The hotel itself wasn't too bad. It was OK. Very old, but without that old building charm. The calibre of people staying there was pretty good as well. Other people we spoke with were just as surprised by the area as we were. At least Q and I are two big guys, but we still wouldn't have went out alone. I can't think of how some women there must have felt. Picture a hotel at the corner of Dundas and Sherbourne and you get my drift. However, the one thing that majorly bugged me about the place was the closet door.

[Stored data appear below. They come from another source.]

/-- Port blocks go on, up to `n`, until one has not come. -/
def Chip.rxRun (p : Port) : Nat → Chip → Chip
  | 0, c => c
  | n + 1, c => match c.rxOne p with
    | some c => Chip.rxRun p n c
    | none => c

/-- The blocks of the lanes go on in port order (R36). -/
def Chip.rxOrder (p : Port) (c : Chip) : Chip :=
  let n := 2 * (c.pcs[p].lane[0].got.length + c.pcs[p].lane[1].got.length)
  if !c.on (F.TRK_STATUS_LINK_UP p) then c.each lanes fun l c => c.modLane p l fun y => { y with got := [] }
  else
    let c := c.rxRun p n
    c.when (c.trk[p].rxLanes != 0) (Chip.rxSide p (if c.trk[p].rxLanes = 2 then 0 else 1))

/-- The decoder takes the decided symbol indices of a codeword (R35, 03 R93): corrected symbols are counted; an uncorrectable codeword
makes the link receiver send a NAK for EXPECT with cause UNCORR. -/
def Chip.rxCodeword (p : Port) (lane : LaneId) (precoded : Bool) (idx : List Nat) (c : Chip) : Chip :=
  let (r, st) := decodeCodeword c.pcs[p].lane[lane].descr precoded idx
  let got := match r with
    | some (blocks, _) => blocks.map some
    | none => List.replicate 20 none
  let c := c.modLane p lane fun y => { y with
    descr := st, got := y.got ++ got, count := y.count + 1
    bad := (y.bad ++ if r.isNone then [y.count] else []).filter fun n => decide (y.count < n + 1000) }
  let c := match r with
    | some (_, 0) => c
    | some (_, n) => (c.inc (F.TRK_CW_CORR p)).add (F.TRK_SYM_CORR p) n
    | none => (c.inc (F.TRK_CW_UNCORR p)).when (c.on (F.TRK_STATUS_LINK_UP p)) fun c => c.sendNak p 3
  c.rxOrder p

/-- The checker takes symbols (R76). -/
def Chip.check (p : Port) (idx : List Nat) (c : Chip) : Chip :=
  let k : Checker := { past := c.pcs[p].chk, locked := c.on (F.TRK_TEST_ERR_CHK_LOCK p), errors := c.get (F.TRK_TEST_ERR_ERRORS p) }
  let k := idx.foldl (Checker.take (c.get (F.TRK_TEST_CTL_PATTERN p))) k
  ((c.modPcs p fun x => { x with chk := k.past }).put (F.TRK_TEST_ERR_CHK_LOCK p) k.locked.toNat).put (F.TRK_TEST_ERR_ERRORS p) k.errors

/-- Is a code of TRK_TEST_CTL.PATTERN a pattern (R76)? -/
def isPatternCode (pat : Nat) : Bool := decide (1 ≤ pat ∧ pat ≤ 5)

/-- A lane under test receives as many symbols as a codeword has (R76, R77): a far-end loopback sends them on; a near-end one gives the
decoder, or the checker, what the hub itself sends in their place. Marks: DESIGN CHOICE, log 78. -/
def Chip.testRx (p : Port) (lane : LaneId) (idx : List Nat) (c : Chip) : Chip :=
  let pat := c.get (F.TRK_TEST_CTL_PATTERN p)
  let precoded := (c.get (F.TRK_CTL_PRECODE p)).testBit (c.get (F.TRK_TEST_CTL_STEP p) - 1)
  let checks := c.on (F.TRK_TEST_CTL_CHK_EN p) && isPatternCode pat
  let ownCodeword := fun (c : Chip) =>
    let (own, st) := encodeCodeword c.pcs[p].lane[lane].scr precoded (List.replicate 20 fillerBlock)
    (c.modLane p lane fun y => { y with scr := st }).rxCodeword p lane precoded own
  match c.get (F.TRK_TEST_CTL_LOOP p) with
  | 1 => ownCodeword c
  | 2 =>
    if c.on (F.TRK_TEST_CTL_TX_EN p) && isPatternCode pat then
      let own := patternRun pat idx.length c.pcs[p].gen
      (c.modPcs p fun x => { x with gen := (own.reverse ++ x.gen).take 64 }).when checks (Chip.check p own)
    else ownCodeword c
  | 3 => (c.emit (.looped p lane (idx.map lineLevel))).when checks (Chip.check p idx)
  | _ => if checks then c.check p idx else c.rxCodeword p lane precoded idx

/-- CODEWORD_RX (R35; R75 to R77). The receiver undoes the precoding that this end has asked for at the step it receives (R32). -/
def execCodewordRx (p : Port) (lane : LaneId) (symbols : List Nat) (s : State) : Host.Outcome State Fault Refusal :=
  s.onChip fun c =>
    let idx := symbols.map (· % 4)
    if c.on (F.TRK_CTL_TEST_MODE p) then c.when (lane.val == c.get (F.TRK_TEST_CTL_LANE_SEL p)) (Chip.testRx p lane idx)
    else c.when (c.on (laneRxLock p lane)) fun c =>
      c.rxCodeword p lane (c.trk[p].sentPrecode.getLsbD (c.trk[p].rxStep - 1)) idx

/-- ELASTIC_SLIP (R42): a slip on a running link is counted, loses at most one block and nothing else happens to the link. -/
def execElasticSlip (p : Port) (ppm : Int) (s : State) : Host.Outcome State Fault Refusal :=
  s.onChip fun c => c.when (c.on (F.TRK_STATUS_LINK_UP p)) fun c =>
    ((c.showPpm p ppm).modPcs p fun x => { x with rxq := x.rxq.dropLast }).inc (F.TRK_SLIP p)

/-- FILLER_DUE (R41): `idle` port blocks pass with nothing ready; with none, one filler goes out where 2,047 blocks have gone without.
Marks: DESIGN CHOICE, log 75. -/
def execFillerDue (p : Port) (idle : Nat) (s : State) : Host.Outcome State Fault Refusal :=
  s.onChip fun c => c.when (c.phyCarries p) fun c =>
    if idle = 0 then
      c.when (2047 ≤ c.pcs[p].sinceFiller) (Chip.pcsSend p fillerBlock)
    else c.pcsFill p idle

/-! Lanes (R66 to R73). -/

/-- LANE_LOSS_OF_SIGNAL (R67, R68). -/
def execLaneLossOfSignal (p : Port) (lane : LaneId) (s : State) : Host.Outcome State Fault Refusal :=
  s.onChip fun c => c.when (c.laneLive p lane) fun c => ((c.put (laneRxLock p lane) 0).put (laneLos p lane) 1).laneFail p lane
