-- ==== Sys2Proof/Machine/Dispatch.lean ====
section
/-! DEFINITION. The dispatch of a command to its meaning: one arm per constructor. -/

namespace Sys2Proof.Machine
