-- ==== Sys2Proof/Certificates/Slice0/Obligations.lean ====
section
/-! DEFINITION. The statements for the provers: the step, its invariants, the encodings, rules of the spec stated whole, and for every
command where it completes and what it leaves. -/

open Sys2Proof Sys2Proof.Machine Sys2Proof.Safety

/-! The step, the queue and the state after reset. -/

/-- A step takes the command at the front of the queue and is `exec` of it on the block with the queue's rest. -/
def Obligations.StepRunsFrontCommand : Prop :=
  ∀ (s : State) (i : Instr) (rest : List Instr), s.pending = i :: rest → step s = exec i { s with pending := rest }

/-- With no command waiting a step is one idle cycle of 8 ns: the model's time and, in a clocked core, SUBNS go on; the queue, the HV
die, what has left the hub and every register word stay. That the idle block counts a cycle is the model's choice (log 4). -/
def Obligations.EmptyQueueIdles : Prop :=
  ∀ s : State, s.pending = [] →
    ∃ t, step s = .next t ∧ coreOnly s t ∧ t.hub.chip.now = s.hub.chip.now + 8 ∧ t.hub.chip.outbox = s.hub.chip.outbox ∧
      (s.hub.chip.running = true → s.hub.chip.subns + 8 < 1_000_000 → t.hub.chip.subns = s.hub.chip.subns + 8) ∧ wordsKept [] s t

/-- The state after reset: every register of both dies reads its reset word (00 R8), no command waits, the internal reset of a POR is in
progress with start-up BIST to come (01 R21), every power path is open, the journal and every key slot are empty, the part is in BLANK
(the model's choice, log 18), and the stores are in their canonical form. -/
def Obligations.ResetLeavesEveryRegisterAtItsValue : Prop :=
  (∀ off, State.reset.hub.chip.regs.word off = resetWord off ∧ State.reset.hub.hv.regs.word off = resetWord off) ∧
  State.reset.pending = [] ∧ State.reset.hub.chip.rst.active = some .por ∧ State.reset.hub.chip.rst.bist = true ∧
  (∀ p : Port, State.reset.hub.hv.pstate p = psOpen) ∧ (∀ y : Chan, State.reset.hub.hv.cstate y = csOff) ∧
  State.reset.hub.chip.jrn = [] ∧ State.reset.hub.chip.key.slots = Vector.replicate 32 Slot.empty ∧
  lifeCycle State.reset.hub.chip.key.fuses.pattern = 0 ∧ canonical State.reset

/-- Every step of the block answers a next state, whose queue is the old one without its front: no command stops it and none is
refused. -/
def Obligations.EveryStepGoesOn : Prop :=
  ∀ s : State, goesOn (step s) ∧ ∀ t, step s = .next t → t.pending = s.pending.tail

/-! Invariants that every step keeps, from every state that has them. -/

/-- Both register files and the staging memory keep their canonical form (00 R5; 08 R262). -/
def Obligations.StoresStayCanonical : Prop := ∀ s t : State, canonical s → step s = .next t → canonical t

/-- While the HV die is in its lockout every trunk port is OPEN and every load channel OFF (11 R338; 12 R376): no command closes a
switch then, and what closes one lies outside the lockout. -/
def Obligations.LockoutKeepsEverySwitchOpen : Prop :=
  ∀ s t : State, switchesOpenInLockout s → step s = .next t → switchesOpenInLockout t
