-- ==== Sys2Proof/Laws/Mem.lean ====
section
/-! SUPPORT. Laws of the staging memory: a byte reads what was last written to it, every other byte keeps its value, and the
canonical form is kept. -/

namespace Sys2Proof.Machine

theorem memByte_insert (m : List Host.Cell) (x y : Nat) (v : Byte) : memByte (memInsert x v m) y = if y = x then v else memByte m y := by
  induction m with
  | nil => by_cases h : y = x <;> simp [memInsert, memByte, h]
  | cons a r ih =>
    obtain ⟨k, u⟩ := a
    simp only [memInsert]
    split
    · by_cases h : y = x <;> simp [memByte, h]
    · split
      · subst_vars
        by_cases h : y = k <;> simp [memByte, h]
      · by_cases hk : y = k
        · subst hk
          simp only [memByte, if_true]
          rw [if_neg (by omega)]
        · simp [memByte, hk, ih]

theorem memOkFrom_mono {lo lo' : Nat} {m : List Host.Cell} (h : lo' ≤ lo) (hm : memOkFrom lo m = true) : memOkFrom lo' m = true := by
  cases m with
  | nil => rfl
  | cons a r =>
    obtain ⟨k, u⟩ := a
    simp only [memOkFrom, Bool.and_eq_true, decide_eq_true_eq] at hm ⊢
    exact ⟨⟨by omega, hm.1.2⟩, hm.2⟩

theorem memOkFrom_insert {lo x : Nat} {v : Byte} {m : List Host.Cell} (hlo : lo ≤ x) (hv : v ≠ stageBlank)
    (hm : memOkFrom lo m = true) : memOkFrom lo (memInsert x v m) = true := by
  induction m generalizing lo with
  | nil => simp [memInsert, memOkFrom, hlo, hv]
  | cons a r ih =>
    obtain ⟨k, u⟩ := a
    simp only [memOkFrom, Bool.and_eq_true, decide_eq_true_eq] at hm
    simp only [memInsert]
    split
    · simp only [memOkFrom, Bool.and_eq_true, decide_eq_true_eq, bne_iff_ne, ne_eq]
      exact ⟨⟨hlo, hv⟩, ⟨⟨by omega, by simpa using hm.1.2⟩, hm.2⟩⟩
    · split
      · subst_vars
        simp only [memOkFrom, Bool.and_eq_true, decide_eq_true_eq, bne_iff_ne, ne_eq]
        exact ⟨⟨hlo, hv⟩, hm.2⟩
      · simp only [memOkFrom, Bool.and_eq_true, decide_eq_true_eq]
        exact ⟨hm.1, ih (by omega) hm.2⟩

theorem memOkFrom_erase {lo x : Nat} {m : List Host.Cell} (hm : memOkFrom lo m = true) : memOkFrom lo (memErase x m) = true := by
  induction m generalizing lo with
  | nil => rfl
  | cons a r ih =>
    obtain ⟨k, u⟩ := a
    have h := hm
    simp only [memOkFrom, Bool.and_eq_true, decide_eq_true_eq] at hm
    simp only [memErase]
    split
    · exact h
    · split
      · exact memOkFrom_mono (by omega) hm.2
      · simp only [memOkFrom, Bool.and_eq_true, decide_eq_true_eq]
        exact ⟨hm.1, ih hm.2⟩

theorem memByte_below {lo x : Nat} {m : List Host.Cell} (h : x < lo) (hm : memOkFrom lo m = true) : memByte m x = stageBlank := by
  induction m generalizing lo with
  | nil => rfl
  | cons a r ih =>
    obtain ⟨k, u⟩ := a
    simp only [memOkFrom, Bool.and_eq_true, decide_eq_true_eq] at hm
    simp only [memByte]
    rw [if_neg (by omega)]
    exact ih (by omega) hm.2

theorem memByte_erase {lo x y : Nat} {m : List Host.Cell} (hm : memOkFrom lo m = true) :
    memByte (memErase x m) y = if y = x then stageBlank else memByte m y := by
  induction m generalizing lo with
  | nil => simp [memErase, memByte]
  | cons a r ih =>
    obtain ⟨k, u⟩ := a
    have h := hm
    simp only [memOkFrom, Bool.and_eq_true, decide_eq_true_eq] at hm
    simp only [memErase]
    split
    · by_cases hy : y = x
      · rw [if_pos hy, hy]
        simp only [memByte]
        rw [if_neg (by omega)]
        exact memByte_below (by omega) hm.2
      · rw [if_neg hy]
    · split
      · subst_vars
        by_cases hy : y = k
        · rw [if_pos hy, hy]; exact memByte_below (by omega) hm.2
        · simp [memByte, hy]
      · by_cases hk : y = k
        · subst hk; simp only [memByte, if_true]; rw [if_neg (by omega)]
        · simp only [memByte, hk, if_false]; exact ih hm.2

/-- In canonical memory a byte reads what was last written to it, and every other byte keeps its value. -/
theorem memByte_memSet {m : List Host.Cell} (x y : Nat) (v : Byte) (h : memWf m = true) :
    memByte (memSet m x v) y = if y = x then v else memByte m y := by
  unfold memSet
  split
  · rw [memByte_erase h]; subst_vars; rfl
  · exact memByte_insert m x y v

/-- A write of one byte keeps the canonical form. -/
theorem memWf_memSet {m : List Host.Cell} (x : Nat) (v : Byte) (h : memWf m = true) : memWf (memSet m x v) = true := by
  unfold memSet
  split
  · exact memOkFrom_erase h
  · exact memOkFrom_insert (Nat.zero_le _) ‹_› h

/-- A write of bytes keeps the canonical form. -/
theorem memWf_memWrite {m : List Host.Cell} (x : Nat) (l : List Byte) (h : memWf m = true) : memWf (memWrite m x l) = true := by
  induction l generalizing m x with
  | nil => exact h
  | cons b r ih => exact ih _ (memWf_memSet x b h)

/-- A byte outside the written ones keeps its value. -/
theorem memByte_memWrite_outside {m : List Host.Cell} (x y : Nat) (l : List Byte) (h : memWf m = true)
    (hy : y < x ∨ x + l.length ≤ y) : memByte (memWrite m x l) y = memByte m y := by
  induction l generalizing m x with
  | nil => rfl
  | cons b r ih =>
    simp only [List.length_cons] at hy
    rw [memWrite, ih _ (memWf_memSet x b h) (by omega), memByte_memSet x y b h, if_neg (by omega)]

/-- A written byte reads as it was written. -/
theorem memByte_memWrite_inside {m : List Host.Cell} (x i : Nat) (l : List Byte) (h : memWf m = true) (hi : i < l.length) :
    memByte (memWrite m x l) (x + i) = l[i] := by
  induction l generalizing m x i with
  | nil => simp at hi
  | cons b r ih =>
    rw [memWrite]
    cases i with
    | zero =>
      rw [memByte_memWrite_outside (x + 1) (x + 0) r (memWf_memSet x b h) (by omega), memByte_memSet x _ b h]
      simp
    | succ i =>
      have := ih (m := memSet m x b) (x + 1) i (memWf_memSet x b h) (by simpa using hi)
      rw [show x + (i + 1) = x + 1 + i by omega, this]
      simp

end Sys2Proof.Machine
end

When I was a kid we lived in a very old farm house. All the closet doors and bedroom doors were the same - just a big, heavy wooden door. I was a big fan of horror movies (and still am) but that came with a price. The closet at the top of the stairs, the one in my bedroom and under my bed were severly off limits at night. I think it all stemmed from an episode of Tales from the Darkside where a student rented a room in a house, and was terrorized by a monster in the closet. A closet not unlike the one in my bedroom. At the end she finally left screaming (or was killed or something) and the monster turned out to be this white half bat/half human thing that was the owner's child or something. I eerily remember him at the end cradling it, carrying it, and soothing it as he took it back upstairs. Forever etched in my brain that scene was. Oh, and we can't forget the infamous closet in Poltergeist either. That being said, the closet door was always shut when I went to bed.

Seeing as the hotel closet reminded me of that, I wasn't comfortable unless the door was closed. No matter what we were doing, even if we were in the room for 10 minutes, I could feel the open door with my back turned. It seriously bothered me a lot. It didn't help that it had a tendency to swing open a few inches if not closed properly either. Of course I had to endure endless torment from you-know-who for the rest of our stay. The bastard even had the nerve to take pictures of it when I wasn't looking.

It doesn't look like much, but it's evil I tell you.

EVIL.

What a gay old time

Q and I recently got back from a 4 day weekend in San Francicso. We had a good time, even though I caught a nasty cold. Did all the touristy things, but no shopping. A first for me. Usually I need another suitcase to come home with. I'll elaborate a little more later, but of course now that I'm back to work, there's a hell of a lot to do.

A word to the wise - if you decide to travel to a destination that has a time difference, say California for example, which is 3 hours behind Toronto. Don't go when Daylight Savings Time changes, because when everything moves back another hour, it really fucks you up.